→ What to produce: Using the records below, quote only the span that opens with the line containing "have out := (List.nodup_cons.mp" and closes with the line containing "cases here.symm.trans there", exactly and inclusively.

(Data under study)

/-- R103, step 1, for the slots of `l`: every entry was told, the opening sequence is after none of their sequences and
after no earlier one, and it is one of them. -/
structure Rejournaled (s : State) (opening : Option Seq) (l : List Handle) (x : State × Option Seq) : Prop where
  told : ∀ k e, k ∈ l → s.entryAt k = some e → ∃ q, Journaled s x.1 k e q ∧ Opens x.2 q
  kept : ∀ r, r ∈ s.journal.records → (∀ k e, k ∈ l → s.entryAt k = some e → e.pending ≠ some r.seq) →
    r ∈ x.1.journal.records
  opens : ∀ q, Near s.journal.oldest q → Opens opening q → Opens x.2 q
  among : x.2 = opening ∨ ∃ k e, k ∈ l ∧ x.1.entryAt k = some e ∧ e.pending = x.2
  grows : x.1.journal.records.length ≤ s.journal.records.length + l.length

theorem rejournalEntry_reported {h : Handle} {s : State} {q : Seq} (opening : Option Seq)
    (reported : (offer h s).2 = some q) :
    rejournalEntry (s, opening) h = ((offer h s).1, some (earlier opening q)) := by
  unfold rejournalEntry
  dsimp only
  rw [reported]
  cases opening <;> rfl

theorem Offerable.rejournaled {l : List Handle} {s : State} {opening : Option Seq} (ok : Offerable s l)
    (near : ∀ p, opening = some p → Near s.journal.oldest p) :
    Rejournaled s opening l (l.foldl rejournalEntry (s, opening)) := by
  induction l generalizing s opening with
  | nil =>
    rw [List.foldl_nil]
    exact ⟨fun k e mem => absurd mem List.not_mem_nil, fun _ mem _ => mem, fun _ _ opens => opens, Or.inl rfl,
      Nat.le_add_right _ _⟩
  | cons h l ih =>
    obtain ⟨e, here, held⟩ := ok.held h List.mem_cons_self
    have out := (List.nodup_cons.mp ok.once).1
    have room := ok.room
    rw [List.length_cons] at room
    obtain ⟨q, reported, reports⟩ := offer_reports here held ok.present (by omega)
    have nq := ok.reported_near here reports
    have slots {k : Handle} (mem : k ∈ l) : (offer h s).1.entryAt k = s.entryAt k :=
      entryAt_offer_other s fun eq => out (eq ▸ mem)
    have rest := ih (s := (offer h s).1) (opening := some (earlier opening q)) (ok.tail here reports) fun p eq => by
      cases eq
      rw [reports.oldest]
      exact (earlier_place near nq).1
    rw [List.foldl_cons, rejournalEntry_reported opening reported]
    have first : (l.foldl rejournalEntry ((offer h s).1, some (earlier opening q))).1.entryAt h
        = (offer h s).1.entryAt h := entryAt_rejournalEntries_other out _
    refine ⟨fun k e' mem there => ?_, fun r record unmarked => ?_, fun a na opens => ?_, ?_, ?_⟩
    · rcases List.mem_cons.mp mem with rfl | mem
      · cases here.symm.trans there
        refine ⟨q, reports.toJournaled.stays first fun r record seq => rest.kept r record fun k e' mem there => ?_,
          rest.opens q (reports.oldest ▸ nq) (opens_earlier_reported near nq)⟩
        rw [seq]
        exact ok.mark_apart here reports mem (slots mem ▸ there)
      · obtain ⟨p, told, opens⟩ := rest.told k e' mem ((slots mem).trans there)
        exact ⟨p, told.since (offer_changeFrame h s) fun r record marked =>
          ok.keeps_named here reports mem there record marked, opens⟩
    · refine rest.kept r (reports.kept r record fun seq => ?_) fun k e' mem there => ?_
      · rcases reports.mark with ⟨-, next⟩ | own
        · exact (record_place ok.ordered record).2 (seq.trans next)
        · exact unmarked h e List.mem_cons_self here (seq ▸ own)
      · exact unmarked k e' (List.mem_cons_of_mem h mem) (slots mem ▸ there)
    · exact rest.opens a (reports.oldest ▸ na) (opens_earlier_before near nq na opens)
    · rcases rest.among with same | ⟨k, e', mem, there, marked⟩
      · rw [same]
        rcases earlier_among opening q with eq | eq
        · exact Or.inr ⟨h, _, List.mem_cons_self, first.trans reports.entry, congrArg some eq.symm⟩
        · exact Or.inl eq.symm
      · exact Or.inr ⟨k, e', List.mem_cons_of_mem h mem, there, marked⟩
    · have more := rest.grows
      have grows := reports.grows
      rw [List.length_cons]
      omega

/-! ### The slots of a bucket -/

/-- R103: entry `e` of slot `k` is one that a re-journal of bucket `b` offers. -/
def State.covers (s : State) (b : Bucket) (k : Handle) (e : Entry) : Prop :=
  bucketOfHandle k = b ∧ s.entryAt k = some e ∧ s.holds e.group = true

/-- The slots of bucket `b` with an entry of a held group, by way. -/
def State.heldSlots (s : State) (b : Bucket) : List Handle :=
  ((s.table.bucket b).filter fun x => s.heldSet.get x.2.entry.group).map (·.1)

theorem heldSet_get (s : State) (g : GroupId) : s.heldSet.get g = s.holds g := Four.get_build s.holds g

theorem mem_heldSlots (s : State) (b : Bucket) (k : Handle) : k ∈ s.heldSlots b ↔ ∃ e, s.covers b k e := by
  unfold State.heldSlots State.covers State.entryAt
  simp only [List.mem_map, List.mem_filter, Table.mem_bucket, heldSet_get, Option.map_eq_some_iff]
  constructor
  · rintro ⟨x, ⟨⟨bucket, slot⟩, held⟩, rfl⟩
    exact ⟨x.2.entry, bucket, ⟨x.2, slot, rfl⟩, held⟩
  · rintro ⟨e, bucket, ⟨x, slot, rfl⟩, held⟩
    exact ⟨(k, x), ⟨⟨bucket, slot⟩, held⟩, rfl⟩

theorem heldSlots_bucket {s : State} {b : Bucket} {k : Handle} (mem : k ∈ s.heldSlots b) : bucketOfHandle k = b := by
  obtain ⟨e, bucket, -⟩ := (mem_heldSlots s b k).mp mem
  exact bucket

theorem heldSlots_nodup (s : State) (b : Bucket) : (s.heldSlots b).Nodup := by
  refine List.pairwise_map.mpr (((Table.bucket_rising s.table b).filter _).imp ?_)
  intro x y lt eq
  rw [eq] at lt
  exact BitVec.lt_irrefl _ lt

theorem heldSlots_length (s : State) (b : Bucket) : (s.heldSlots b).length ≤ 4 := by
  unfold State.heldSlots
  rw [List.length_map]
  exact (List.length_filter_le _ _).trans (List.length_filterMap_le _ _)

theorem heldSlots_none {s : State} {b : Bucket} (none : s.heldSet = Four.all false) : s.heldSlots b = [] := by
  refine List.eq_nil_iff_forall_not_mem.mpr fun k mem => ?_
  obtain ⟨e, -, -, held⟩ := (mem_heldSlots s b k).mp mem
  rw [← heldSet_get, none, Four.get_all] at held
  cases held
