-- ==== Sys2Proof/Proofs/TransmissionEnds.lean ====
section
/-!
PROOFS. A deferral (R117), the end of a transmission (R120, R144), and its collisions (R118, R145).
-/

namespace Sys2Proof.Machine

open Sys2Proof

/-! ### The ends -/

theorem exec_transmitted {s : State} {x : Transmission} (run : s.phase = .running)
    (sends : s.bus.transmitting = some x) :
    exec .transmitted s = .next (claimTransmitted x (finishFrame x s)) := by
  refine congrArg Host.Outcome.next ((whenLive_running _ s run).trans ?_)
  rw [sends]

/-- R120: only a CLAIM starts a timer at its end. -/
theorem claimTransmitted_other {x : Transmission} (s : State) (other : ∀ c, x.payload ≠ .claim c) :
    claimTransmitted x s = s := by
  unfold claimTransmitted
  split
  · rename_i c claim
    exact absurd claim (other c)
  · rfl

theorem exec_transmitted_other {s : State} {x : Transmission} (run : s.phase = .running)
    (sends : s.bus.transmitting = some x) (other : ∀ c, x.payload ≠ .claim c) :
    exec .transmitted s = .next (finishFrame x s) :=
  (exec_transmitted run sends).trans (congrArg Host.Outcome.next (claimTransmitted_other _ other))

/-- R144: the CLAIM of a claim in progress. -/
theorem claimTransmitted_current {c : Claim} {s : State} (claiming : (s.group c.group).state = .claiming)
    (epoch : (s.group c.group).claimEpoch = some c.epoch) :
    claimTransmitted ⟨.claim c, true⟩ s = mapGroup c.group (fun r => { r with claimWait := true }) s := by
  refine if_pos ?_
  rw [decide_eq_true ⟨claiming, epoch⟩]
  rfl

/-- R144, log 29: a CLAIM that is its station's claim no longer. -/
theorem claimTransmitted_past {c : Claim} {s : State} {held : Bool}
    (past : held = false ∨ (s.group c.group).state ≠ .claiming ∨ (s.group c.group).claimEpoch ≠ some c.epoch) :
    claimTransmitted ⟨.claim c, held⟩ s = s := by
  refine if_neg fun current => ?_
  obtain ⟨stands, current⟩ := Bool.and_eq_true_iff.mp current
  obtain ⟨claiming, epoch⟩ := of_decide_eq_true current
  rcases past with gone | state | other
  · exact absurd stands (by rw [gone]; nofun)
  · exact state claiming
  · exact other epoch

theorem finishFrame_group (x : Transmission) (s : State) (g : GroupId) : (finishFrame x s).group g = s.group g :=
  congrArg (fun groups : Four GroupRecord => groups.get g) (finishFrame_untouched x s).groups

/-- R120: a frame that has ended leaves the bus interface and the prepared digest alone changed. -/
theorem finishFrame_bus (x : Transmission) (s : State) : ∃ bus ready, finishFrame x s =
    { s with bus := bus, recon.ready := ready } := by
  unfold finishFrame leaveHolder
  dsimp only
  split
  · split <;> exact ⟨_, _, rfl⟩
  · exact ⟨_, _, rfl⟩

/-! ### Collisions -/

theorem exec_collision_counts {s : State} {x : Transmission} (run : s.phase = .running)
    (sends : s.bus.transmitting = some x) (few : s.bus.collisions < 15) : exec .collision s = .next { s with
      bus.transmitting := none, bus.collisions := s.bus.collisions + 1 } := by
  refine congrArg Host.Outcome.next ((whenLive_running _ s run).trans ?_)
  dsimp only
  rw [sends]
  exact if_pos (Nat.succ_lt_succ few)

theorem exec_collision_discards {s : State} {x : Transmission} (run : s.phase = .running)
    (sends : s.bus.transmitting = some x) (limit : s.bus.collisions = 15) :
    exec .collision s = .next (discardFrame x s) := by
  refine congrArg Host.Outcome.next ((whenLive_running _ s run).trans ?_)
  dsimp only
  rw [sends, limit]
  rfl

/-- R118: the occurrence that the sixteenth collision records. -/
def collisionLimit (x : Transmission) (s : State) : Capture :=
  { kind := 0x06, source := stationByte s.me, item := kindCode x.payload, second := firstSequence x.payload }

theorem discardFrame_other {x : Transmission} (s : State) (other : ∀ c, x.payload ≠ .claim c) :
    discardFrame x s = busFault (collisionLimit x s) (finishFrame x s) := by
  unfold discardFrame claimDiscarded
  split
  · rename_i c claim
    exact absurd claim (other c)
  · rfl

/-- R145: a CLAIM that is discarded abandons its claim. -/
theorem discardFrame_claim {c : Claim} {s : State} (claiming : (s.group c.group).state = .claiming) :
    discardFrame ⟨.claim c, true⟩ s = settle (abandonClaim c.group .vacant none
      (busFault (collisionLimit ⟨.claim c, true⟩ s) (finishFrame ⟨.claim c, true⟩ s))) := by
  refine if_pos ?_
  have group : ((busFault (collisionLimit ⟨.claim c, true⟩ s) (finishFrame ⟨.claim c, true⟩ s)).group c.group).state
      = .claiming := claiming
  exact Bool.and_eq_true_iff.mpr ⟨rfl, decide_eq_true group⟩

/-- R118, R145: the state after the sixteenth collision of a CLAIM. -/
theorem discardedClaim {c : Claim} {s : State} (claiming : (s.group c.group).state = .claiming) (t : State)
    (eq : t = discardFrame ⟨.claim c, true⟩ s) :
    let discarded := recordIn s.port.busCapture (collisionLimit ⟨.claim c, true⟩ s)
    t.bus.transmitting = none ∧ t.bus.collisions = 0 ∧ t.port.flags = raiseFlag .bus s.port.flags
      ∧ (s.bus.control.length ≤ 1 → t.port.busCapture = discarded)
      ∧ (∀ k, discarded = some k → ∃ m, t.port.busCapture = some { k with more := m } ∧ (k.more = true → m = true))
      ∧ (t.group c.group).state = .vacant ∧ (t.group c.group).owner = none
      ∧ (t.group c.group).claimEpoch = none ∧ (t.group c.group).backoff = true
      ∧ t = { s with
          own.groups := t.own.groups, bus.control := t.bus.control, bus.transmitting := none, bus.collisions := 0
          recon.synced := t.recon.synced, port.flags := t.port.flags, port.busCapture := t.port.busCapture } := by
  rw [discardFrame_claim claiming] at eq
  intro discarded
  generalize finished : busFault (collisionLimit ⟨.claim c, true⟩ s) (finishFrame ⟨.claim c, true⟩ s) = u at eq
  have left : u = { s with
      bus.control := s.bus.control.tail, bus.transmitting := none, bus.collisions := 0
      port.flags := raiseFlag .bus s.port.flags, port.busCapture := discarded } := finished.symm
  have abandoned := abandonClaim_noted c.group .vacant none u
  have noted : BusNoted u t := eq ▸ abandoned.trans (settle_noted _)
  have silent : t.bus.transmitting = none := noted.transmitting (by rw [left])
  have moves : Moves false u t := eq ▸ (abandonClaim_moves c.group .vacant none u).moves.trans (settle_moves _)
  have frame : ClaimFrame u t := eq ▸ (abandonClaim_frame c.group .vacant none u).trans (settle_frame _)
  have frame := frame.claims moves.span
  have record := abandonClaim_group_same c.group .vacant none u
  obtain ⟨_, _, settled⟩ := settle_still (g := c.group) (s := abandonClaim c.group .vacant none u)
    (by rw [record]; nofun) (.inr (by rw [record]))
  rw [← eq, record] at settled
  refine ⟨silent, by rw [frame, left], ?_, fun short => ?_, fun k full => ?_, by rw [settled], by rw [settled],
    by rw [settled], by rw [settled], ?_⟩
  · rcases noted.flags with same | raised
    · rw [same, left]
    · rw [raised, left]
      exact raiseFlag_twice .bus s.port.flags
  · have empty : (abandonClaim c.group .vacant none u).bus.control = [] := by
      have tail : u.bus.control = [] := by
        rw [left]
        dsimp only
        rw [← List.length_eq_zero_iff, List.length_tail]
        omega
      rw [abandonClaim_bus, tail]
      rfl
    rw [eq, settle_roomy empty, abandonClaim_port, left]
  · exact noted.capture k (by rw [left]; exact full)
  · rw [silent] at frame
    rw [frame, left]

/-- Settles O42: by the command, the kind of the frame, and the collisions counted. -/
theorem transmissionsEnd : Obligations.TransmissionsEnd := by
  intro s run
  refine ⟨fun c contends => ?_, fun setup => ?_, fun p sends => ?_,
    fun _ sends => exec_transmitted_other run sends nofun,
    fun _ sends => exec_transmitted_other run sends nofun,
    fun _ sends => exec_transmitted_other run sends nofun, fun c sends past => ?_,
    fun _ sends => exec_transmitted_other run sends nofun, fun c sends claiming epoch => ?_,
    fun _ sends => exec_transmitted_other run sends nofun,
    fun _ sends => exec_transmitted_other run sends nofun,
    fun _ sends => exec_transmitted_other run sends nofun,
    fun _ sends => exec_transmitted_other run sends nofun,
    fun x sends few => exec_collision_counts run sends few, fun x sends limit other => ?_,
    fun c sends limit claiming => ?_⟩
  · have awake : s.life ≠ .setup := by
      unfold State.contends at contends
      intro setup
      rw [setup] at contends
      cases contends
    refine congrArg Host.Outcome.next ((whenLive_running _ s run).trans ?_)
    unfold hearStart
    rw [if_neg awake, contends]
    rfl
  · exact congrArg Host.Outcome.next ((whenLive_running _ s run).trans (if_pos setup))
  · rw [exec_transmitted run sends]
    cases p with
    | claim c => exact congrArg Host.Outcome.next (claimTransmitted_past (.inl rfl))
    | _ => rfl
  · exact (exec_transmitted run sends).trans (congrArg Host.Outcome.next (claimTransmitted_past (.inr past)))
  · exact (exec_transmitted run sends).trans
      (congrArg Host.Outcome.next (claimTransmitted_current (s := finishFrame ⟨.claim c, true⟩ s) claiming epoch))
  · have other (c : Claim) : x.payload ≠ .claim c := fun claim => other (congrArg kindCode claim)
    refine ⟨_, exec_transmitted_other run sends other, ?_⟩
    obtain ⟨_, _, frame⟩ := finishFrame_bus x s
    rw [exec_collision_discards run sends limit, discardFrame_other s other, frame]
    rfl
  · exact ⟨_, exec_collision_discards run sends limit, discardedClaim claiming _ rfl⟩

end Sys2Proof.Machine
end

(End Data under study)

→ Solution below:
    have out := (List.nodup_cons.mp ok.once).1
    have room := ok.room
    rw [List.length_cons] at room
    obtain ⟨q, reported, reports⟩ := offer_reports here held ok.present (by omega)
    have nq := ok.reported_near here reports
    have slots {k : Handle} (mem : k ∈ l) : (offer h s).1.entryAt k = s.entryAt k :=
      entryAt_offer_other s fun eq => out (eq ▸ mem)
    have rest := ih (s := (offer h s).1) (opening := some (earlier opening q)) (ok.tail here reports) fun p eq => by
      cases eq
      rw [reports.oldest]
      exact (earlier_place near nq).1
    rw [List.foldl_cons, rejournalEntry_reported opening reported]
    have first : (l.foldl rejournalEntry ((offer h s).1, some (earlier opening q))).1.entryAt h
        = (offer h s).1.entryAt h := entryAt_rejournalEntries_other out _
    refine ⟨fun k e' mem there => ?_, fun r record unmarked => ?_, fun a na opens => ?_, ?_, ?_⟩
    · rcases List.mem_cons.mp mem with rfl | mem
      · cases here.symm.trans there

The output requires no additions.